Creedy searched Hector’s blue eyes. Hector looked resolved. Creedy figured if he told Hector the truth he’d get himself shot.
He’d come to Victoria, vengeful, angry out of his mind. They’d argued and he had strangled her. Creedy had meant to subdue her, to scare her. But he’d choked her to death before he realized what he was doing.
He put her head in the oven and turned up the gas to make it look like a suicide.
Still searching Hector’s eyes, he said, “I think she killed herself because of all the things that went wrong in her life. I blame you.”
Hector considered that…then strode over and drove the butt of his Colt into Creedy’s temple.
***
Hector sat in a booth alone in the back of the Italian restaurant. The freezing rain was lashing the windows and the trees lining the streets of Georgetown looked like glass sculptures. He took another sip of red wine and pulled the letter from his pocket. He read it five times:
Poor dearest Pickle:
There is no surprise in this.
I’m awfully sorry for the mess.
The body’s been dying for some time (from the moment really, that second plane went down at Butiaba), and the rest has raced in pursuit these past months. It has all finally gone to pieces and I am beat to the wide beyond promise of recuperation or recovery.
Now it’s over and you can get on with your life.
I’ve spent my mornings since the last war working at four books I can’t finish. And all of these last, unfruitful years spent rummaging through the remise of my memory for likely material has only stirred up old ghosts and guilts. Untenable regrets that all of the bottles of giant killer I am now denied and all of the last bits of love that you might still muster towards me cannot palliate.
A writer who can no longer write can no longer live.
The books I can’t bring to term have only underscored the sad fact we both have known for too long: I can’t pull out of this one by simply enduring and sweating it out as I have so many times in the past. I have come to accept that I am now one for whom there’ll be no belle époque.
It’s bad now darling, worse than it has ever been. I could wait and waste time hoping for a change, but hope is such a taunting, bloody moveable feast and I would probably be left worse off and maybe unable to act when I later truly knew change was not to be.
I’ve just lain awake for hours in that dark time you well know is worst for me—hours spent thinking about it all and weighing the bloody, unsatisfactory options. Awake or asleep (and it’s harder to discern the difference with all the pills and disrupted memory from the shock treatments) it is all a horrible bloody fucking nightmare from which there is no awakening. All things toil to weariness and a man cannot (satisfactorily) utter it—not deprived of his instrument.

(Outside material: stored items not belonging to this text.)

-- ==== Sys2Proof/Laws/Store.lean ====
section
/-! SUPPORT. The laws of sparse stores: reading after writing, and that every operation keeps the canonical form. -/

namespace Sys2Proof.Machine

open Sys2Proof

variable {α : Type}

/-! ### Reading after writing -/

theorem mapFind_mapDel_same (m : Map α) (k : Nat) : mapFind (mapDel m k) k = none := by
  induction m with
  | nil => rfl
  | cons e m ih =>
    obtain ⟨k', v⟩ := e
    by_cases h : k' = k <;> simp [mapDel, mapFind, h, ih]

theorem mapFind_mapDel_ne (m : Map α) {k j : Nat} (hj : j ≠ k) : mapFind (mapDel m k) j = mapFind m j := by
  induction m with
  | nil => rfl
  | cons e m ih =>
    obtain ⟨k', v⟩ := e
    by_cases h : k' = k
    · subst h; simp [mapDel, mapFind, ih, Ne.symm hj]
    · simp only [mapDel, if_neg h, mapFind, ih]

theorem mapFind_mapPut_same (m : Map α) (k : Nat) (v : α) : mapFind (mapPut m k v) k = some v := by
  induction m with
  | nil => simp [mapPut, mapFind]
  | cons e m ih =>
    obtain ⟨k', v'⟩ := e
    simp only [mapPut]
    split
    · simp [mapFind]
    · split
      · simp [mapFind]
      · simp [mapFind, *]

theorem mapFind_mapPut_ne (m : Map α) {k j : Nat} (v : α) (hj : j ≠ k) : mapFind (mapPut m k v) j = mapFind m j := by
  induction m with
  | nil => simp [mapPut, mapFind, Ne.symm hj]
  | cons e m ih =>
    obtain ⟨k', v'⟩ := e
    simp only [mapPut]
    split
    · rename_i h; subst h; simp [mapFind, Ne.symm hj]
    · split
      · simp [mapFind, Ne.symm hj]
      · by_cases h2 : k' = j <;> simp [mapFind, h2, ih]

/-- A read of the key written gives the value written. -/
theorem mapGet_mapSet_same [DecidableEq α] (m : Map α) (d v : α) (k : Nat) : mapGet (mapSet m d k v) d k = v := by
  simp only [mapSet]
  split
  · rename_i h; simp [mapGet, mapFind_mapDel_same, h]
  · simp [mapGet, mapFind_mapPut_same]

/-- A write leaves every other key alone. -/
theorem mapGet_mapSet_ne [DecidableEq α] (m : Map α) (d d' v : α) {k j : Nat} (h : j ≠ k) :
    mapGet (mapSet m d k v) d' j = mapGet m d' j := by
  simp only [mapSet]
  split
  · simp [mapGet, mapFind_mapDel_ne m h]
  · simp [mapGet, mapFind_mapPut_ne m v h]

theorem mapFind_mapDrop (p : Nat → Bool) (m : Map α) (k : Nat) : mapFind (mapDrop p m) k = if p k then none else mapFind m k := by
  induction m with
  | nil => simp [mapDrop, mapFind]
  | cons e m ih =>
    obtain ⟨k', v⟩ := e
    simp only [mapDrop] at ih
    by_cases hp : p k' = true
    · by_cases h : k' = k
      · subst h; simp [mapDrop, hp, ih]
      · simp [mapDrop, mapFind, hp, h, ih]
    · by_cases h : k' = k
      · subst h; simp [mapDrop, mapFind, hp]
      · simp [mapDrop, mapFind, hp, h, ih]

/-- What is forgotten reads as unlisted; the rest as before. -/
theorem mapGet_mapDrop (p : Nat → Bool) (m : Map α) (d : α) (k : Nat) :
    mapGet (mapDrop p m) d k = if p k then d else mapGet m d k := by
  simp only [mapGet, mapFind_mapDrop]; split <;> simp

/-- Changing every entry by its key: a key reads as its changed value. -/
theorem mapGet_mapWith [DecidableEq α] (m : Map α) (d : α) (f : Nat → α → α) (k : Nat) (hd : f k d = d) :
    mapGet (mapWith d f m) d k = f k (mapGet m d k) := by
  induction m with
  | nil => simp [mapWith, mapGet, mapFind, hd]
  | cons e m ih =>
    obtain ⟨k', v⟩ := e
    by_cases h : k' = k
    · subst h
      by_cases hf : f k' v = d <;> simp [mapWith, mapGet, mapFind, hf, mapFind_mapDel_same]
    · by_cases hf : f k' v = d
      · simpa [mapWith, mapGet, mapFind, hf, h, mapFind_mapDel_ne _ (Ne.symm h)] using ih
      · simpa [mapWith, mapGet, mapFind, hf, h] using ih

/-! ### The canonical form -/

variable [DecidableEq α] {d : Nat → α}

/-- Every key of the store is above a bound. -/
def mapAbove (b : Option Nat) (k : Nat) : Prop := ∀ x, b = some x → x < k

theorem mapWfFrom_cons {b : Option Nat} {k : Nat} {v : α} {m : Map α} :
    mapWfFrom d b ((k, v) :: m) = true ↔ mapAbove b k ∧ v ≠ d k ∧ mapWfFrom d (some k) m = true := by
  cases b <;> simp [mapWfFrom, mapAbove, and_assoc]

theorem mapWfFrom_weaken {b b' : Option Nat} {m : Map α} (h : mapWfFrom d b m = true)
    (hb : ∀ k, mapAbove b k → mapAbove b' k) : mapWfFrom d b' m = true := by
  cases m with
  | nil => rfl
  | cons e m =>
    obtain ⟨k, v⟩ := e
    rw [mapWfFrom_cons] at h ⊢
    exact ⟨hb k h.1, h.2⟩

theorem mapWfFrom_tail {b : Option Nat} {k : Nat} {v : α} {m : Map α} (h : mapWfFrom d b ((k, v) :: m) = true) :
    mapWfFrom d b m = true := by
  rw [mapWfFrom_cons] at h
  refine mapWfFrom_weaken h.2.2 fun x hx y hy => ?_
  have := h.1 y hy
  have := hx k rfl
  omega

theorem mapWfFrom_mapDel {b : Option Nat} {m : Map α} (k : Nat) (h : mapWfFrom d b m = true) : mapWfFrom d b (mapDel m k) = true := by
  induction m generalizing b with
  | nil => rfl
  | cons e m ih =>
    obtain ⟨k', v⟩ := e
    simp only [mapDel]
    split
    · exact ih (mapWfFrom_tail h)
    · rw [mapWfFrom_cons] at h ⊢
      exact ⟨h.1, h.2.1, ih h.2.2⟩

theorem mapWfFrom_mapPut {b : Option Nat} {m : Map α} {k : Nat} {v : α} (hk : mapAbove b k) (hv : v ≠ d k)
    (h : mapWfFrom d b m = true) : mapWfFrom d b (mapPut m k v) = true := by
  induction m generalizing b with
  | nil => exact mapWfFrom_cons.2 ⟨hk, hv, rfl⟩
  | cons e m ih =>
    obtain ⟨k', v'⟩ := e
    rw [mapWfFrom_cons] at h
    simp only [mapPut]
    split
    · rename_i e; subst e
      exact mapWfFrom_cons.2 ⟨hk, hv, h.2.2⟩
    · split
      · rename_i hlt
        refine mapWfFrom_cons.2 ⟨hk, hv, mapWfFrom_cons.2 ⟨?_, h.2⟩⟩
        intro x hx; cases hx; exact hlt
      · rename_i hne hge
        refine mapWfFrom_cons.2 ⟨h.1, h.2.1, ih ?_ h.2.2⟩
        intro x hx; cases hx; omega

/-- A write keeps the canonical form. -/
theorem mapWf_mapSet {m : Map α} (k : Nat) (v : α) (h : mapWf d m = true) : mapWf d (mapSet m (d k) k v) = true := by
  unfold mapSet mapWf at *
  split
  · exact mapWfFrom_mapDel k h
  · exact mapWfFrom_mapPut (by intro x hx; cases hx) ‹_› h

theorem mapWfFrom_mapDrop {b : Option Nat} {m : Map α} (p : Nat → Bool) (h : mapWfFrom d b m = true) :
    mapWfFrom d b (mapDrop p m) = true := by
  induction m generalizing b with
  | nil => rfl
  | cons e m ih =>
    obtain ⟨k, v⟩ := e
    by_cases hp : p k = true
    · have := ih (mapWfFrom_tail h); simpa [mapDrop, hp] using this
    · rw [mapWfFrom_cons] at h
      have h2 := ih h.2.2
      simp only [mapDrop] at h2
      simp only [mapDrop, List.filter, hp]
      simp only [Bool.not_false]
      exact mapWfFrom_cons.2 ⟨h.1, h.2.1, h2⟩

/-- Forgetting keys keeps the canonical form. -/
theorem mapWf_mapDrop {m : Map α} (p : Nat → Bool) (h : mapWf d m = true) : mapWf d (mapDrop p m) = true := mapWfFrom_mapDrop p h

end Sys2Proof.Machine
end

So this: Self-indictment and self-contempt, contrition and release, self-administered at the tug of a trigger.
Please try to make the boys see how it had to be this way.
I’m truly sorry again, sweetheart, for all the mess.
Love always,
Ernest
P.S. Kitten, destroy this note before calling anyone.
Hector read it over a last time. He’d decided to honor Hem’s wishes—the last thing he could do for his oldest friend.
He scooted the ashtray closer and got out the Zippo given to him by Hem so many decades before.
Hector flipped the Zippo open with one hand and set fire to the corner of Hem’s note.
The letter curled to charred ash. Hector looked at the suitcase…thought about reading a few pieces of Hem’s or his own over another glass of wine, but the restaurant was closing down early for the ice storm.
Sighing, Hector slipped on his overcoat, buttoned it over his scarf, and slid out the door into the eye-stinging storm. He walked about twenty yards when the young tough stepped from a door and shoved a gun into his throat. “Your wallet,” the kid said, “And the bag.”
Hector said, “Whoa there, son. You do not—”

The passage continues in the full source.